GLOBAL EARTH OBSERVATION GRID (GEO GRID): DEVELOPMENT OF AN IT INFRASTRUCTURE FOR THE EARTH SCIENCE USING SATELLITE DATA
The core contents of the system are the observation data from the Advanced Spaceborne Thermal Emission and Reflection Radiometer (ASTER) developed by METI, Japan and geoscientific information, such as geological and environment technology data, accumulated for a long period of time at the National Institute of Advanced Industrial Science and Technology (AIST). As a core technology, the GEO Grid provides international standard compliant grid technology and develops systems (Figure 1, see also http://www.geogrid.org/). The ASTER data contains multi-spectral images of visible-near infrared region (VNIR: 3 bands), short infrared region (SWIR: 6 bands), and thermal infrared region (TIR: 5 bands) with a spatial resolution of 15 m (for VNIR). We constructed a hard disk-based archive system for the ASTER data that reaches more than 1 million scenes. The level 0 ASTER data (raw data) are stored in this system and higher products are generated by on demand processing. These products contain orthorectified images and 15 m resolution DEM generated from Band 3N (nadir) and 3B (backward) images.

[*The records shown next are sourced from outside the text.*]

/-- eng.copy, eng.mcast, eng.gather, eng.patt and eng.coll (R376 to R385) where no access fails, within the core's own scratchpad; gathers read device memory. A transfer is whole when its entry runs (log 3); the flags of a collective follow log 28. -/
def Obligations.EngineTransfers : Prop :=
  (∀ (s : State) (d a b : Reg) (kind : BitVec 4), (Instr.engCopy d a b kind).wf = true → vecReady s → noStrip s → untracked s →
    let dst := (s.hart.reg d).toNat
    let src := (s.hart.reg a).toNat
    let n := (s.hart.reg b).toNat
    let cva := cplAddr s b
    inSpad s dst n → inSpad s src n → apart dst n src n →
    let ends := fun (t : State) => advanced s t [(d, dst + n), (a, src + n), (b, 0)] ∧ copied s t dst src n
    (blockReady s kind cva → apart dst n cva 32 →
      ∃ t, exec (.engCopy d a b kind) s = .next t ∧ engDone s t ∧ ends t ∧ blockDone s t kind cva 0 ∧
        memOutside s t ((spadLoc s dst, n) :: blockRange s kind cva)) ∧
    (∀ r, kind = 2 → cva % 32 = 0 → inSpad s cva 32 → apart dst n cva 32 →
      barRef s s.turn (numAt s (spadLoc s cva) 8) = .ok r → (barGet s r).broken = false → 0 < (barGet s r).count →
      (barGet s r).pend + n < 2 ^ 48 → (barGet s r).arrived < (barGet s r).count ∨ 0 < (barGet s r).pend →
      ∃ t, exec (.engCopy d a b kind) s = .next t ∧ engDone s t ∧ ends t ∧ blockDone s t kind cva 0 ∧
        shape (barGet t r) = shape (barGet s r) ∧ otherBars s t r ∧ memOutside s t [(spadLoc s dst, n), (spadLoc s (cva + 16), 8)]) ∧
    (∀ p, kind = 1 → cva % 32 = 0 → translate s s.turn .store false cva = .ok (p, s) → plainPlace s p 32 →
      ∃ t w w', exec (.engCopy d a b kind) s = .next t ∧ copied s w dst src n ∧ memOutside s w [(spadLoc s dst, n)] ∧
        exec (.engCompletion s.turn 1 (BitVec.ofNat 64 cva) 0) w = .next w' ∧ memSame w' t)) ∧
  (∀ (s : State) (d a b : Reg) (kind : BitVec 4) (dests : List Nat), (Instr.engMcast d a b kind).wf = true → vecReady s → noStrip s → untracked s →
    let va := (s.hart.reg d).toNat
    let src := (s.hart.reg a).toNat
    let n := (s.hart.reg b).toNat
    let cva := cplAddr s b
    let f := fun o k => numAt s (spadLoc s (va + o)) k
    va % 128 = 0 → inSpad s va 128 → 1 ≤ dests.length → dests.length ≤ 12 → f 0 1 = dests.length → f 1 1 = 0 → f 2 2 = 0 → f 4 4 = 0 →
    f 8 8 = 0 → (∀ o, o < 16 → f (112 + o) 1 = 0) → (∀ k, k < dests.length → f (16 + 8 * k) 8 = dests.getD k 0) →
    inSpad s src n → (∀ x, x ∈ dests → inSpad s x n ∧ apart x n src n ∧ apart x n cva 32) → dests.Pairwise (fun x y => apart x n y n) →
    blockReady s kind cva →
    ∃ t, exec (.engMcast d a b kind) s = .next t ∧ engDone s t ∧ advanced s t [(a, src + n), (b, 0)] ∧
      (∀ x, x ∈ dests → copied s t x src n) ∧ blockDone s t kind cva 0 ∧
      memOutside s t (dests.map (fun x => (spadLoc s x, n)) ++ blockRange s kind cva)) ∧
  (∀ (s : State) (d a b : Reg) (kind : BitVec 4), (Instr.engGather d a b kind).wf = true → vecReady s → noStrip s → untracked s →
    let dst := (s.hart.reg d).toNat
    let x := (s.hart.reg a).toNat
    let rows := (s.hart.reg b).toNat
    let cf := x / 2 ^ 16 % 2 ^ 16
    let cl := x / 2 ^ 32 % 2 ^ 16
    let part := (s.partAt s.part)
    let p := s.pattAt (part.pattBase + x % 64)
    let size := 2 ^ p.esize
    let n := rows * (cl + 1 - cf)
    let el := fun i => p.base + i % rows * p.pitch + (cf + i / rows) * size
    let cva := cplAddr s b
    x / 2 ^ 48 = 0 → x / 2 ^ 6 % 2 ^ 10 = 0 → 0 < rows → rows < 2 ^ 32 → cf ≤ cl → x % 64 < part.pattCount → p.valid = true →
    p.part = s.part → p.enc = false → cl < p.cols → p.esize ≤ 4 →
    (∀ i, i < n → el i % size = 0 ∧ el i + size ≤ p.limit ∧ serves s s.turn { loc := .dev (el i) } size) →
    inSpad s dst (n * size) → blockReady s kind cva → apart dst (n * size) cva 32 →
    ∃ t, exec (.engGather d a b kind) s = .next t ∧ engDone s t ∧ advanced s t [(d, dst + n * size), (a, x % 64 + (cl + 1) % 2 ^ 16 * 2 ^ 16 + cl * 2 ^ 32)] ∧
      (∀ i k, i < n → k < size → byteAt t (spadLoc s (dst + i * size + k)) = byteAt s (.dev (el i + k))) ∧
      blockDone s t kind cva 0 ∧ memOutside s t ((spadLoc s dst, n * size) :: blockRange s kind cva)) ∧
  (∀ (s : State) (d a : Reg), vecReady s → noStrip s →
    let i := (s.hart.reg d).toNat
    let va := (s.hart.reg a).toNat
    let part := s.partAt s.part
    let f := fun o n => numAt s (spadLoc s (va + o)) n
    i < 64 → i < part.pattCount →
    (va = 0 → ∃ t, exec (.engPatt d a) s = .next t ∧ engDone s t ∧ t.hart.s = s.hart.s ∧ memSame s t ∧
      ∀ n, t.pattAt n = if n = part.pattBase + i then { s.pattAt n with valid := false } else s.pattAt n) ∧
    (∀ e dev, va % 8 = 0 → inSpad s va 32 → f 22 1 ≤ 4 → f 16 4 % 2 ^ f 22 1 = 0 → 0 < f 20 2 → 0 < f 24 2 →
      f 20 2 * 2 ^ f 22 1 ≤ f 16 4 → f 8 8 = 0 → f 23 1 = 0 → f 26 6 = 0 →
      window s s.turn (f 0 8) = none → lookup s s.turn .load false (f 0 8) = .ok (e, s) →
      rightsStop e .load (s.hart.priv == .user) (f 0 8) = none → placeOf e (f 0 8) = .ok { loc := .dev dev, kind := e.kind, enc := e.enc } → dev < s.mem.cap * 4096 → e.kind < 2 →
      ∃ t, exec (.engPatt d a) s = .next t ∧ engDone s t ∧ t.hart.s = s.hart.s ∧ memSame s t ∧
        ∀ n, t.pattAt n = if n = part.pattBase + i then
          { base := dev, limit := e.pbase + 2 ^ e.lg, pitch := f 16 4, cols := f 20 2, esize := f 22 1, valid := true, enc := e.enc
            digest := f 24 2, part := s.part } else s.pattAt n)) ∧
  (∀ (s : State) (a : Reg) (kind : BitVec 4) (fn : BinFn) (t : Ty), (Instr.engColl a kind).wf = true → vecReady s → noStrip s → untracked s →
    let va := (s.hart.reg a).toNat
    let f := fun o n => numAt s (spadLoc s (va + o)) n
    let dst := f 8 8
    let n := f 16 4
    let ranks := f 22 1
    let group := f 24 8
    let src := fun r => numAt s (spadLoc s (group + 16 * r)) 8
    let x := fun r i => numAt s (spadLoc s (src r + i * t.size)) t.size
    let op := fun (v w : Nat) =>
      if t.isInt then ((intFn2 fn t.isSigned (BitVec.ofNat t.width v) (BitVec.ofNat t.width w)).getD 0).toNat
      else if fn = .add then (addT t .rne v w).1 else (minMaxT t (fn == .max) v w).1
    let cva := if kind = 0 then 0 else f 56 8
    let flag := group + 16 * f 23 1 + 8
    va % 64 = 0 → inSpad s va 64 → 0 < n → n ≤ 2 ^ 24 → f 20 1 ∈ [2, 3, 6, 7, 8, 9] → Ty.ofCode (f 20 1) = t →
    (fn, f 21 1) ∈ [(BinFn.add, 0), (BinFn.min, 1), (BinFn.max, 2)] → 2 ≤ ranks → ranks ≤ 64 → f 23 1 < ranks → f 32 4 ≠ 0 →
    (∀ o, o < 20 → f (36 + o) 1 = 0) → (kind = 0 → f 56 8 = 0) → blockReady s kind cva →
    inSpad s (f 0 8) (n * t.size) → apart (f 0 8) (n * t.size) dst (n * t.size) → inSpad s dst (n * t.size) →
    inSpad s group (16 * ranks) → apart dst (n * t.size) group (16 * ranks) → apart dst (n * t.size) cva 32 →
    (∀ r, r < ranks → r ≠ f 23 1 → f 32 4 ≤ numAt s (spadLoc s (group + 16 * r + 8)) 8) →
    (∀ r, r < ranks → inSpad s (src r) (n * t.size) ∧ apart (src r) (n * t.size) dst (n * t.size) ∧ apart (src r) (n * t.size) flag 8) →
    apart cva 32 flag 8 →
    ∃ u, exec (.engColl a kind) s = .next u ∧ engDone s u ∧ u.hart.s = s.hart.s ∧ numAt u (spadLoc s flag) 8 = f 32 4 ∧
      (∀ i, i < n → numAt u (spadLoc s (dst + i * t.size)) t.size =
        ((List.range (ranks - 1)).foldl (fun acc r => op acc (x (r + 1) i)) (x 0 i)) % 2 ^ t.width) ∧
      blockDone s u kind cva 0 ∧
      memOutside s u ((spadLoc s dst, n * t.size) :: (spadLoc s flag, 8) :: blockRange s kind cva))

We will present several sample applications using ASTER data and the GEO Grid system; pyroclastic flow simulation using ASTER DEM, integration with other satellite images and ground truth data for the accurate global land use change detection and carbon cycle modeling (http://kushi.geogrid.org/), and integration with the geologic GIS data. The GEO Grid system supports Web Map Service (WMS) to provide the ASTER images and maps generated from ASTER data. This allows users to integrate ASTER image and GIS data such as geologic maps easily. We had several experiments in which the ASTER image is overlaid on a geologic map provided from Geological Survey of Japan or Geoscience Network in USA by using WMS. We also plan to support the Web Coverage Service (WCS) which allows users to use ASTER DEM/Ortho data for scientific analyses. The pyroclastic flow simulation application provides a possible coverage map of pyroclastic flow deposits caused by a volcanic dome collapse, and that can contribute to make an emergency volcanic hazard map. An energy line model is used for calculation of the maximum possible flow distance (Takarada et al., 1993). The user can choose collapse point and physical parameters of pyroclastic flow and submit a job using a web browser. The result map is provided by using the WMS, and appears on a web browser.